The top left panel has a lot of pdfs for the equilibrium climate sensitivity, generated by various authors, with their 90% probability ranges presented as bars on the right. In the bottom right panel, we have the range of sensitivity values from the CMIP3 ensemble (pale blue dots). Clearly, the spread of the latter is narrower than most/all of the former, which is the basis for the IPCC statement. There are numerous examples of similar statements in the literature, too (not exclusively restricted to climate sensitivity).

Many of the pdfs are based on some sort of Bayesian inversion of the warming trend over the 20th century (often, both surface air temp and ocean heat uptake data are used). This calculation requires a prior pdf for the sensitivity and perhaps other parameters. And herein lies the root of the problem.

Consider the following trivial example: We have an ensemble of models, each of which provides an output "X" that we are interested in. Let's assume that this set of values is well approximated by the standard Gaussian N(0,1). Now, let's also assume we have a single observation which takes the value 1.5, and which has an associated observational uncertainty of 2. The IPCC-approved method for evaluating the ensemble is to perform a Bayesian inversion on the observation, which in this trivial case will (assuming a uniform prior) result in the "observationally-constrained pdf" for X of N(1.5,2).

It seems that the model ensemble is a bit biased, and substantially too narrow, and therefore does not cover the "full range of uncertainty" according to the observation, right?

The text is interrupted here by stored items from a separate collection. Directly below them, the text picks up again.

/-- The byte lies in an Open frame's buffers, in a region of another die: the core's hamper holds no copy of its line (spec/12
R322). -/
def State.foreignLine (s : State) (G : Group) (va : Nat) : Bool :=
  s.streams.any (fun st => st.isOpen && st.job == G.job && (st.ownerAt va).any (fun d => d != dieOf G.core))

/-- A load of a lane on a core may return an older copy of a line of an Open frame (spec/07 R196, spec/12 R322). -/
def State.frameLine (s : State) (G : Group) (va : Nat) : Bool :=
  s.streams.any (fun st => st.isOpen && st.job == G.job && st.ownerAt va == some (dieOf G.core))

/-- Which of the 4-byte words from an address carry the mark, for `n` bytes. -/
def badWords (p : List Nat) (a n : Nat) : List Bool := (List.range ((n + 3) / 4)).map (fun j => marked p (a + 4 * j) (min n 4))

/-- What a read gives: bytes, poison by words, and what it leaves behind. -/
structure Seen where
  bytes : List Byte
  bad : List Bool
  s : State

/-- A read of physical memory as it stands. -/
def State.seen (s : State) (pa n : Nat) : Seen := { bytes := cellBytes s.mem pa n, bad := badWords s.memP pa n, s := s }

/-- A read of a copy. -/
def HCopy.seen (h : HCopy) (s : State) (pa n : Nat) : Seen :=
  { bytes := (h.bytes.drop (pa % 128)).take n, bad := badWords h.marks pa n, s := s }

/-- An aligned 8-byte word of a copy becomes what memory holds now: the unit of single-copy atomicity (spec/07 R200). -/
def HCopy.renew (h : HCopy) (s : State) (pa : Nat) : HCopy :=
  let a := pa / 8 * 8
  { h with bytes := h.bytes.take (a % 128) ++ cellBytes s.mem a 8 ++ h.bytes.drop (a % 128 + 8)
           marks := h.marks.filter (fun w => w != a / 8) ++ s.memP.filter (fun w => w == a / 8) }

/-- Lanes of a core may from now on read at an address what memory holds now, after other parties have written it: a copy of the
line of GDDR7 or of a pool area is taken. Of a line that has one the word of the address is renewed, so that words of one line may
be of different ages; where it is renewed already the whole line is taken anew (spec/07 R195, spec/18 R410; assumption 9). -/
def State.shareLine (s : State) (core pa : Nat) : State :=
  let s := s.drain (pa / 128 * 128) 128
  match s.hcopies.find? (fun h => h.core == core && h.line == pa / 128) with
  | some h =>
    if h.frame then s
    else if h.renew s pa != h then { s with hcopies := s.hcopies.map (fun x => if x == h then h.renew s pa else x) }
    else ({ s with hcopies := s.hcopies.filter (fun x => x != h) } : State).keepCopy core pa false
  | none => if pa < s.mix.gddr ∨ s.inPool pa 1 = true ∧ s.serves pa = true then s.keepCopy core pa false else s

/-- What a lane of a group reads at a location. A load of global memory reads the copy that the hamper of its core holds: an
older one of an Open frame's line until it is dropped (spec/07 R196), of another line unless the load is an acquire
(R195), or the copy is hidden from the lane. The hamper holds no line of the column window (spec/05 R149). -/
def State.laneRead (s : State) (G : Group) (r : Reader) (glob acq : Bool) (va : DWord) (l : Loc) (n : Nat) : Seen :=
  match l with
  | .phys pa =>
    let s := s.drain pa n
    if !glob || s.foreignLine G va.toNat then s.seen pa n
    else
      match s.hcopies.find? (fun h => h.core == G.core && h.line == pa / 128 && !h.hides r) with
      | some h =>
        if h.frame then
          let (b, s) := s.drawBit
          if b then h.seen s pa n else ({ s with hcopies := s.hcopies.filter (fun x => x != h) } : State).seen pa n
        else if acq then s.seen pa n
        else h.seen s pa n
      | none =>
        if s.frameLine G va.toNat then
          let (b, s) := s.drawBit
          (if b then s.takeCopy G.core pa true else s).seen pa n
        else s.seen pa n
  | _ => { bytes := s.locRead G l n, bad := (List.range ((n + 3) / 4)).map (fun j => s.locPoison G (l.add (4 * j)) (min n 4)),
           s := s.locTouch l n }

/-- Bytes that a lane of a group writes, by a store or by an atomic. -/
def State.laneWrite (s : State) (store : Bool) (G : Group) (r : Reader) (l : Loc) (b : List Byte) : State :=
  match l with
  | .phys pa => (s.claim store G r pa b.length).locWrite G l b
  | _ => s.locWrite G l b

/-- Lanes have read bytes at the memory itself and written none of them. -/
def State.seenAt (s : State) (G : Group) (r : Reader) (l : Loc) (n : Nat) : State :=
  match l with
  | .phys pa => s.ownSeen G.core r pa n
  | _ => s

def wordsBytes (ws : List Word) : List Byte := ws.flatMap (fun w => leBytes 4 w.toNat)

/-- A fault that an access meets when it is performed: its lane, whether it is one of the whole instruction. -/
structure LaneFlt where
  lane : Nat
  uni : Bool
  flt : Flt
deriving DecidableEq, Repr

/-- The effect of one access: the state, the destination words with their poison marks, the faults that it met. -/
structure Performed where
  s : State
  out : List (Word × Bool)
  faults : List LaneFlt := []

/-- A fault of one access of a pending instruction. -/
def Pend.laneFlt (p : Pend) (a : Acc) (f : Flt) : LaneFlt := { lane := if p.whole then 0 else a.lane, uni := p.whole, flt := f }

/-- Perform a load. -/
def State.doLoad (s : State) (G : Group) (w : Reader) (glob acq : Bool) (a : Acc) (n : Nat) (sext : Bool) : Performed :=
  let r := s.laneRead G w glob acq a.va a.loc n
  let out := (List.range ((n + 3) / 4)).map (fun j =>
    let x := leNat ((r.bytes.drop (4 * j)).take 4)
    (if sext && x.testBit (8 * n - 1) then BitVec.ofNat 32 (x + (2 ^ 32 - 2 ^ (8 * n))) else BitVec.ofNat 32 x, r.bad.getD j false))
  { s := r.s, out := out }

/-- Perform an atomic: on a poisoned word it changes nothing and raises `POISON`. -/
def State.doAtomic (s : State) (G : Group) (w : Reader) (p : Pend) (a : Acc) (f : Nat) : Performed :=
  let n := if f = 22 then 8 else 4
  let x := a.data.getD 0 0#32
  let y := a.data.getD 1 0#32
  if s.locPoison G a.loc n then { s := s, out := [], faults := [p.laneFlt a (Flt.plain cPoison a.va)] }
  else
    let old := leWords (n / 4) (s.locRead G a.loc n)
    let s := s.locTouch a.loc n
    if f = 22 then
      let same := old.getD 0 0#32 == a.data.getD 2 0#32 && old.getD 1 0#32 == a.data.getD 3 0#32
      { s := if same then s.laneWrite false G w a.loc (wordsBytes [x, y]) else s.seenAt G w a.loc 8, out := old.map (fun w => (w, false)) }
    else
      let o := old.getD 0 0#32
      { s := s.laneWrite false G w a.loc (wordsBytes [atomicFn f o x y]), out := [(o, false)] }

/-- Perform an element store: the enabled bits of the word. -/
def State.doElement (s : State) (G : Group) (w : Reader) (a : Acc) : Performed :=
  let m := a.data.getD 1 0#32
  if m = 0#32 then { s := s, out := [] }
  else
    let old := BitVec.ofNat 32 (leNat (s.locRead G a.loc 4))
    let new := (old &&& ~~~m) ||| (a.data.getD 0 0#32 &&& m)
    { s := (s.locTouch a.loc 4).laneWrite true G w a.loc (wordsBytes [new]), out := [] }

/-- Perform a reduction of group `g`: it enters the write queue of its line. -/
def State.doRed (s : State) (g : Nat) (G : Group) (w : Reader) (a : Acc) (f : Nat) (merge : Bool) : Performed :=
  let x := a.data.headD 0#32
  match a.loc with
  | .phys pa => { s := (s.claim false G w pa 4).arriveRed g f pa x merge, out := [] }
  | .host p b => { s := s.arriveHostRed g f p b x merge, out := [] }
  | l =>
    let o := BitVec.ofNat 32 (leNat (s.locRead G l 4))
    { s := s.locWrite G l (wordsBytes [atomicFn f o x 0#32]), out := [] }

/-- `LDRQ` of a resident page: the data, or zero with state 3 when a byte is poisoned (spec/06 R185). -/
def State.doLdrq (s : State) (G : Group) (x : Reader) (p : Pend) (a : Acc) (w : Nat) : Performed :=
  let r := s.laneRead G x true false a.va a.loc (4 * w)
  let bad := r.bad.any id
  let data := if bad then List.replicate w 0#32 else leWords w r.bytes
  let st := if bad then 3#32 else 0#32
  { s := r.s, out := (data ++ (if w = 1 then [st] else [0#32, st])).map (fun y => (y, false)),
    faults := if bad then [p.laneFlt a { cause := cPoison, va := a.va, pst := 3, lvl := 0 }] else [] }

/-- The addresses of the elements that a `CSTORE` writes, with their lanes and values, for the header's INDEX and CAP. -/
def Acc.cells (a : Acc) (old cap : Nat) : List (Nat × Nat × Word) :=
  ((a.selected.lanes.zip a.values).zipIdx.filter (fun p => decide (old + p.2 < cap))).map (fun p =>
    (64 + 4 * (old + p.2), p.1))

/-- What is wrong with a `CSTORE` for the header's INDEX and CAP: its capacity ends beyond its page, a fault of the split
(spec/06 R187), or elements lie beyond the range of the page's kind, one fault for the lane of each (R169). -/
def Acc.cstoreFaults (a : Acc) (old cap : Nat) : List LaneFlt :=
  if a.pageEnd < a.va.toNat + 64 + 4 * cap then [{ lane := 0, uni := true, flt := Flt.plain cGlobalRange a.va }]
  else ((a.cells old cap).filter (fun x => decide (a.rangeEnd < a.va.toNat + x.1 + 4))).map (fun x =>
    { lane := x.2.1, uni := false
      flt := { cause := cBadEntry, va := a.va + BitVec.ofNat 64 x.1, pst := 6, lvl := a.level } })

/-- INDEX and CAP of the header of a `CSTORE`, as memory stands. -/
def State.queueHead (s : State) (G : Group) (l : Loc) : Nat × Nat :=
  let hd := leWords 2 (s.locRead G l 8)
  ((hd.getD 0 0#32).toNat, (hd.getD 1 0#32).toNat)

/-- `CSTORE` at its header (spec/06 R187): the elements, then INDEX; every active lane receives the old INDEX. Whether the
header carries the poison mark is not looked at (DESIGN CHOICE, assumption 57). -/
def State.doCstore (s : State) (G : Group) (w : Reader) (a : Acc) : Performed :=
  let old := (s.queueHead G a.loc).1
  let cap := (s.queueHead G a.loc).2
  let n := a.values.length
  match a.cstoreFaults old cap with
  | [] =>
    let s := s.locTouch a.loc 8
    let s := (a.cells old cap).foldl (fun s x => s.laneWrite true G w (a.loc.add x.1) (wordsBytes [x.2.2])) s
    let s := if n = 0 then s.seenAt G w a.loc 8 else s.laneWrite true G w a.loc (wordsBytes [BitVec.ofNat 32 (old + n)])
    { s := s, out := [(BitVec.ofNat 32 old, false)] }
  | fs => { s := s, out := [], faults := fs }

/-- The lanes of an access. -/
def Pend.reader (p : Pend) (G : Group) (a : Acc) : Reader := G.reader p.wave (p.lanesOf a)

/-- One access of an instruction of group `g`. -/
def State.doAccess (s : State) (g : Nat) (G : Group) (p : Pend) (a : Acc) (merge : Bool) : Performed :=
  let w := p.reader G a
  match p.kind with
  | .mem (.load n sext) => s.doLoad G w (p.insn.extractLsb' 27 4 == 9#4) p.acq a n sext
  | .mem (.store n) => { s := s.laneWrite true G w a.loc ((wordsBytes a.data).take n), out := [] }
  | .mem .estore => s.doElement G w a
  | .mem (.atomic f) => s.doAtomic G w p a f
  | .mem (.red f) => s.doRed g G w a f merge
  | .mem (.ldrq n) => s.doLdrq G w p a n
  | .mem .cstore => s.doCstore G w a
  | .mem .workdone => { (s.doAtomic G w p a 12) with out := [] }
  | _ => { s := s, out := [] }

No, actually, this inference is dead wrong. Perhaps the most striking and immediate way to convince yourself of this is to note that if this method was valid, then it would not matter what value was observed - so long as it had an observational uncertainty of 2, we would automatically conclude that the ensemble was too narrow and (with some non-negligible probability) did not include the truth. Therefore, we could write down this conclusion without even bothering to make this inaccurate observation at all, just by threatening to do so. And what's worse, the more inaccurate the (hypothetical) observation is, the worse our ensemble will appear to be! I hope it is obvious to all that this state of affairs is nonsensical. An observation cannot cause us to reject the models more strongly as it gets more inaccurate - rather, the limiting case of a worthless observation tells us absolutely nothing at all.

That's all very well as a theoretical point, but it needs a practical application. So we also performed a similar sort of calculation for a more realistic scenario, more directly comparable to the IPCC situation. Using a simple energy balance model (actually the two-box model discussed by Isaac Held

here, which dates at least to Gregory if not before), we used surface air temperature rise and ocean heat uptake as constraints on sensitivity and the ocean heat uptake efficiency parameter. The following fig shows the results of this, along with an ensemble of models (blue dots) which are intended to roughly represent the CMIP3 ensemble (in that they have a similar range of equilibrium sensitivity, ocean heat uptake efficiency, and transient climate sensitivity).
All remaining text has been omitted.